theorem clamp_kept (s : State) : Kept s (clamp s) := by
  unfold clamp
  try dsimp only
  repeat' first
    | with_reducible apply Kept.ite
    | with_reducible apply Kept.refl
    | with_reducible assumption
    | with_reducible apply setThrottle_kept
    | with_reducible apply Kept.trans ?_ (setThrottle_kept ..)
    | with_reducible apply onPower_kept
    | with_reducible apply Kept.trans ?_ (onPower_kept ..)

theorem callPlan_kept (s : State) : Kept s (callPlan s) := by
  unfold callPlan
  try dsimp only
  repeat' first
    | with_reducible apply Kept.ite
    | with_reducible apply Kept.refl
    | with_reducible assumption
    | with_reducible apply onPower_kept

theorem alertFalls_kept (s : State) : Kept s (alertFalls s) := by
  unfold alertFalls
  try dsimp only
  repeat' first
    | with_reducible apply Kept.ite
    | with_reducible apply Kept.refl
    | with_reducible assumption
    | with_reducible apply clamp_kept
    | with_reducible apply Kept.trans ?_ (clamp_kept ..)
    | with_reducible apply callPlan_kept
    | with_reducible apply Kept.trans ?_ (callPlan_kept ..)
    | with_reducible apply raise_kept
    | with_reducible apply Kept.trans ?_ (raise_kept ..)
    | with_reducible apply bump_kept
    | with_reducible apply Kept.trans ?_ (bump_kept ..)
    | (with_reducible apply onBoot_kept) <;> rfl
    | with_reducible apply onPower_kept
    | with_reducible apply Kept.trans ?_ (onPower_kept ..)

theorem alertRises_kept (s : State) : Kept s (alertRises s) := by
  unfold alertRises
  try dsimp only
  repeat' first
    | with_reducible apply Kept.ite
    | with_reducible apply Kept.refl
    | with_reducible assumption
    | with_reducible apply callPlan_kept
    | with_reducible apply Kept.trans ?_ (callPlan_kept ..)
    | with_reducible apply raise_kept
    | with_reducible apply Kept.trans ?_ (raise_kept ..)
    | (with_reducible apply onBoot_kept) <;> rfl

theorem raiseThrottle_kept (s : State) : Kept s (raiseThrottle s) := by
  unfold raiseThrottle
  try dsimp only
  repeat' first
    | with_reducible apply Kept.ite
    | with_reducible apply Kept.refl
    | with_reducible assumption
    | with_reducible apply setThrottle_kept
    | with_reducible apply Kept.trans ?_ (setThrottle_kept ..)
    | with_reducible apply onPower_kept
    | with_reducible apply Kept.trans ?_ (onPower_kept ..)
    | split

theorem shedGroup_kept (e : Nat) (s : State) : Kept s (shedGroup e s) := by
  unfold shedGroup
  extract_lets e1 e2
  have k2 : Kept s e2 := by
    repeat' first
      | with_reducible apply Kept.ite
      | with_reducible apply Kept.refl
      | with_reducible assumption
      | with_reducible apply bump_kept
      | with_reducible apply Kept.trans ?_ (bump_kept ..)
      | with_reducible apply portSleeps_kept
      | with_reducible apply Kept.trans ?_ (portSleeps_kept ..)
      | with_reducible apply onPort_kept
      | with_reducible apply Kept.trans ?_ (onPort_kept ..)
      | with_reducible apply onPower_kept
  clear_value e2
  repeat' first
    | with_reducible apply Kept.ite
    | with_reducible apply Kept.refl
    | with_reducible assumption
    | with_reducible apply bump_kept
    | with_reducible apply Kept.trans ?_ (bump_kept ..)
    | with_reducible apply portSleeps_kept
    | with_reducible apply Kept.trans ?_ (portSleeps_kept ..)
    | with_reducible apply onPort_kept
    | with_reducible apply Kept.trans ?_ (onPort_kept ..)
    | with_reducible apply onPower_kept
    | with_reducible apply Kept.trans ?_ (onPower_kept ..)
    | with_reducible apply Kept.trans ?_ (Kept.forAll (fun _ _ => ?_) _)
--*--
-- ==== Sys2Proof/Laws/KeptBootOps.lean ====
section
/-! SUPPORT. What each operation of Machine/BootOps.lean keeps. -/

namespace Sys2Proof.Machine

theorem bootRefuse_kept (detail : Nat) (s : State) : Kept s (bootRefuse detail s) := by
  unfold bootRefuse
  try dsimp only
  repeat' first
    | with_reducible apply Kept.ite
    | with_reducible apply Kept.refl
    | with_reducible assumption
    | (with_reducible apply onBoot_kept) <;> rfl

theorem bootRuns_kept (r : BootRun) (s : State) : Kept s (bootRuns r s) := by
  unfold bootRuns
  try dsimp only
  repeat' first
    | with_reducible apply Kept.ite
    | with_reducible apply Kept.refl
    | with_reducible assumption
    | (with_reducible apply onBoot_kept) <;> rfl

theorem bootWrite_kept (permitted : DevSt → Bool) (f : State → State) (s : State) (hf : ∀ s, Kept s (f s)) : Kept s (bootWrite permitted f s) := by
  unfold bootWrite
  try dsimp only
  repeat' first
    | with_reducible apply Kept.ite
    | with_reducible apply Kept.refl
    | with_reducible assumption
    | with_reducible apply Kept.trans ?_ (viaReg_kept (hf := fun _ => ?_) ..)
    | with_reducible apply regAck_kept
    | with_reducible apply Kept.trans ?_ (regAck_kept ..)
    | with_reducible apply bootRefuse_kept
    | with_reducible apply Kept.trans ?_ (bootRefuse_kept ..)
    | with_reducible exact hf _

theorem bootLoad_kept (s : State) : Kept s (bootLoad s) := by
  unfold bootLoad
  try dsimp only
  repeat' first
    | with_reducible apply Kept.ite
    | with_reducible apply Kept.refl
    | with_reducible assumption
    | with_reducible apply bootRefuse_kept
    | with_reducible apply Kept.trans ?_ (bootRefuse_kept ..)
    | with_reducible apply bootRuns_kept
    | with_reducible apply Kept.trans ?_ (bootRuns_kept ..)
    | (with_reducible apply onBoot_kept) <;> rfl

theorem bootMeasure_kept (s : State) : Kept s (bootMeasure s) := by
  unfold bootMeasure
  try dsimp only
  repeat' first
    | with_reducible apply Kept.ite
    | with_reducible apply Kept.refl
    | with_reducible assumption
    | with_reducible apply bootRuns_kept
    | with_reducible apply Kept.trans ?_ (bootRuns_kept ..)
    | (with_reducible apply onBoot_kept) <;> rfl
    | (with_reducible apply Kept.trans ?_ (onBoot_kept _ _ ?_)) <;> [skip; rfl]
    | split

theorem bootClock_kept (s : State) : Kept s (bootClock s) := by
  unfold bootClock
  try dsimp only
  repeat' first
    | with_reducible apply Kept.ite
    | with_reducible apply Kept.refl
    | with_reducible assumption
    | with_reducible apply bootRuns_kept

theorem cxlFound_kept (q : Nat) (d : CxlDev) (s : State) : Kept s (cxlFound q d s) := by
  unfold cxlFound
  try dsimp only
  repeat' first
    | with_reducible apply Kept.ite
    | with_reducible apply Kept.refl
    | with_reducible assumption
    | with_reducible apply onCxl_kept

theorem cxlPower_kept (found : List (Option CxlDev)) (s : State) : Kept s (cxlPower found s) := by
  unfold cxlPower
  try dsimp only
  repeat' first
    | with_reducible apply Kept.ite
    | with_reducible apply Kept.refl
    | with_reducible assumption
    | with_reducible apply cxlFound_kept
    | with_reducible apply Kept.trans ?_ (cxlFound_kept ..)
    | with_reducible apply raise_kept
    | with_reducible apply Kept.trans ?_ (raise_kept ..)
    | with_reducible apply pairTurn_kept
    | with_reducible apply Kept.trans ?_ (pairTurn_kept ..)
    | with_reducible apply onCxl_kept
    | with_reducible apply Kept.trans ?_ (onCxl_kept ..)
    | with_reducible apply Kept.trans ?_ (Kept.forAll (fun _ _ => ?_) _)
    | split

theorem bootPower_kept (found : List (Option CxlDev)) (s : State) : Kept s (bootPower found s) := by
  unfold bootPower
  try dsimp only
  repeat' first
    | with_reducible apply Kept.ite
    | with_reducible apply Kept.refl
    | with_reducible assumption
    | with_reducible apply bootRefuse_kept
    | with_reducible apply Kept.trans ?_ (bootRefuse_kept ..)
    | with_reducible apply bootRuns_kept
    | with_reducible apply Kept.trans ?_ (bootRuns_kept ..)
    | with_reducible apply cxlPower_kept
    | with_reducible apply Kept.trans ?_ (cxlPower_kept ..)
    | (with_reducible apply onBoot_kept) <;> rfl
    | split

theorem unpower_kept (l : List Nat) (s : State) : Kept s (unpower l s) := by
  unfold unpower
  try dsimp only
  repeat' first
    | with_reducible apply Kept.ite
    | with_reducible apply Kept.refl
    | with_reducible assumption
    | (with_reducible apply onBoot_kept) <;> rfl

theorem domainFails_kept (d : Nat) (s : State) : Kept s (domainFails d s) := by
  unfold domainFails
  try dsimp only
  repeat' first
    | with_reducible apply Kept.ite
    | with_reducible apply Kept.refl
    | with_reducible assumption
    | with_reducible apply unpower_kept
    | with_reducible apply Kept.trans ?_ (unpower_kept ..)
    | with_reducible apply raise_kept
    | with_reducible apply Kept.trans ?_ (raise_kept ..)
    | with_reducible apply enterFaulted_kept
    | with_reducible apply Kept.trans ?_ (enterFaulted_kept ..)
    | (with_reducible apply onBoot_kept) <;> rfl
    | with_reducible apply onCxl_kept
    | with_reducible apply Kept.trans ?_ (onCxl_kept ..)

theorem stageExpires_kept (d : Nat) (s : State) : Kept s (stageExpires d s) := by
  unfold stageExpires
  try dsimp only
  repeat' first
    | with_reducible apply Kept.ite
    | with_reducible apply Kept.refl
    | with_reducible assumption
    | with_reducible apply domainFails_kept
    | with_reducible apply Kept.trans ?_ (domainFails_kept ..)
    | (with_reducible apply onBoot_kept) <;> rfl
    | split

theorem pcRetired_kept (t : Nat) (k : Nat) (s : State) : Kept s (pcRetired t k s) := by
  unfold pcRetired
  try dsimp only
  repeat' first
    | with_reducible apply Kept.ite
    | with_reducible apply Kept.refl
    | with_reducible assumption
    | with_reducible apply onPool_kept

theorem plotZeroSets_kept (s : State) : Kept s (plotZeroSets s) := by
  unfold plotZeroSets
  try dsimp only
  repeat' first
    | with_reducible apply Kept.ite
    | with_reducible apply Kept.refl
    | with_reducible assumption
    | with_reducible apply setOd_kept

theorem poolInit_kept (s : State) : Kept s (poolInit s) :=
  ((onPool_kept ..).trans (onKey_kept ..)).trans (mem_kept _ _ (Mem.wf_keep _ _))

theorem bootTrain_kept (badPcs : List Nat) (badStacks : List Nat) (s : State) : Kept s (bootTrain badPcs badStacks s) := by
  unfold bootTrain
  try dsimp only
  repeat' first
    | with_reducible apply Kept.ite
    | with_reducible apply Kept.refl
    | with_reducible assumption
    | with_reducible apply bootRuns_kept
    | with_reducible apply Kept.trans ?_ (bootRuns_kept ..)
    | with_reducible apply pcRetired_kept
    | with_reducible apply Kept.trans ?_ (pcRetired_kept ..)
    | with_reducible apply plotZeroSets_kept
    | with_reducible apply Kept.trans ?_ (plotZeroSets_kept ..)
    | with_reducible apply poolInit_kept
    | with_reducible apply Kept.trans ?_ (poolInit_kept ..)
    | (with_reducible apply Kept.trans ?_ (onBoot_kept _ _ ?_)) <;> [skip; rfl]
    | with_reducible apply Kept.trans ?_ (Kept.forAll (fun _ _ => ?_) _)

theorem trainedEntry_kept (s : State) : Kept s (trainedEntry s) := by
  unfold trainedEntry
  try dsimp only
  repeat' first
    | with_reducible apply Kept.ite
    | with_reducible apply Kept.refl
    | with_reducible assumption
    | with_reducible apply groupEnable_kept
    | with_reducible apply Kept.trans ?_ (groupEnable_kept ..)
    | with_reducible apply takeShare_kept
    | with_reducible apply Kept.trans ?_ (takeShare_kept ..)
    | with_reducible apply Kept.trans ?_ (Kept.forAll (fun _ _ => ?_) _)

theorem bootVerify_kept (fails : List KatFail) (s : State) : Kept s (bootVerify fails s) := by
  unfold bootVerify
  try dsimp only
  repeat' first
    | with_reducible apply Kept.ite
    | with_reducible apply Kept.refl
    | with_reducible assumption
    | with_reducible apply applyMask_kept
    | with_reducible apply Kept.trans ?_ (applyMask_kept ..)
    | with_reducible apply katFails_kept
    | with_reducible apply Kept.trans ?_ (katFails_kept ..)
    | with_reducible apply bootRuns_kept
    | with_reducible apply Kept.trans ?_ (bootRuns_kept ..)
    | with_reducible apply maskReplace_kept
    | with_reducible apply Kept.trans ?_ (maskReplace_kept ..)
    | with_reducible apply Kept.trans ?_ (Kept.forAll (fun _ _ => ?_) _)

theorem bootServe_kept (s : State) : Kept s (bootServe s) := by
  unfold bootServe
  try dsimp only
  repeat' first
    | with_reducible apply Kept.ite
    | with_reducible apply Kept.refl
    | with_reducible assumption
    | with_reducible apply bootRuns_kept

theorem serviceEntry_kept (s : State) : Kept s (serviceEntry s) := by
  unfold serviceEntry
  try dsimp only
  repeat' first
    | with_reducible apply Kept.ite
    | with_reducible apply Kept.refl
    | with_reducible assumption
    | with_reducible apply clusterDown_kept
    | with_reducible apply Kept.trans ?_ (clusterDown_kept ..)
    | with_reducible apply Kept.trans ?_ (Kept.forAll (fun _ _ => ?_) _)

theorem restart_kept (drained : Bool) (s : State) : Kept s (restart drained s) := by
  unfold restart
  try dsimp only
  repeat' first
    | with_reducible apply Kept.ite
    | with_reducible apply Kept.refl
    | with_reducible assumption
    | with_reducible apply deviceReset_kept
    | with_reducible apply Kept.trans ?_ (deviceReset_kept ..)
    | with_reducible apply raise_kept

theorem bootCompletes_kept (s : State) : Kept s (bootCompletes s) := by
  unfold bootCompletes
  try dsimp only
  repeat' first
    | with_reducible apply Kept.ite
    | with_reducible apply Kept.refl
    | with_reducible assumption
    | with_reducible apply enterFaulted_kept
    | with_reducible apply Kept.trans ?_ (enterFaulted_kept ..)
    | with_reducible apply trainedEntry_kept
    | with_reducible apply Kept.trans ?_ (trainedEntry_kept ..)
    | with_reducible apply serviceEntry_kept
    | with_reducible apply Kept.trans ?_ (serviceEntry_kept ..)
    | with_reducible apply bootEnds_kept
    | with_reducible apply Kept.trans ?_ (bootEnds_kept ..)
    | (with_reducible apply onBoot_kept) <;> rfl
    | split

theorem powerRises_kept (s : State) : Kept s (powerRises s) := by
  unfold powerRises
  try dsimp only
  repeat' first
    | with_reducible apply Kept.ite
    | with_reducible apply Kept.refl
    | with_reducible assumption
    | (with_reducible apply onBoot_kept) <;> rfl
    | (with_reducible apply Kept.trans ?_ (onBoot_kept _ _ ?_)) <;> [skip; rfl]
--*--
§ **What the exercise asks**
From the data above, output only the lines between the line containing "theorem bootLoad_kept (s" and the line containing "theorem bootMeasure_kept (s", inclusive, exactly as written.

§ **Solution to this problem**
theorem bootLoad_kept (s : State) : Kept s (bootLoad s) := by
  unfold bootLoad
  try dsimp only
  repeat' first
    | with_reducible apply Kept.ite
    | with_reducible apply Kept.refl
    | with_reducible assumption
    | with_reducible apply bootRefuse_kept
    | with_reducible apply Kept.trans ?_ (bootRefuse_kept ..)
    | with_reducible apply bootRuns_kept
    | with_reducible apply Kept.trans ?_ (bootRuns_kept ..)
    | (with_reducible apply onBoot_kept) <;> rfl

theorem bootMeasure_kept (s : State) : Kept s (bootMeasure s) := by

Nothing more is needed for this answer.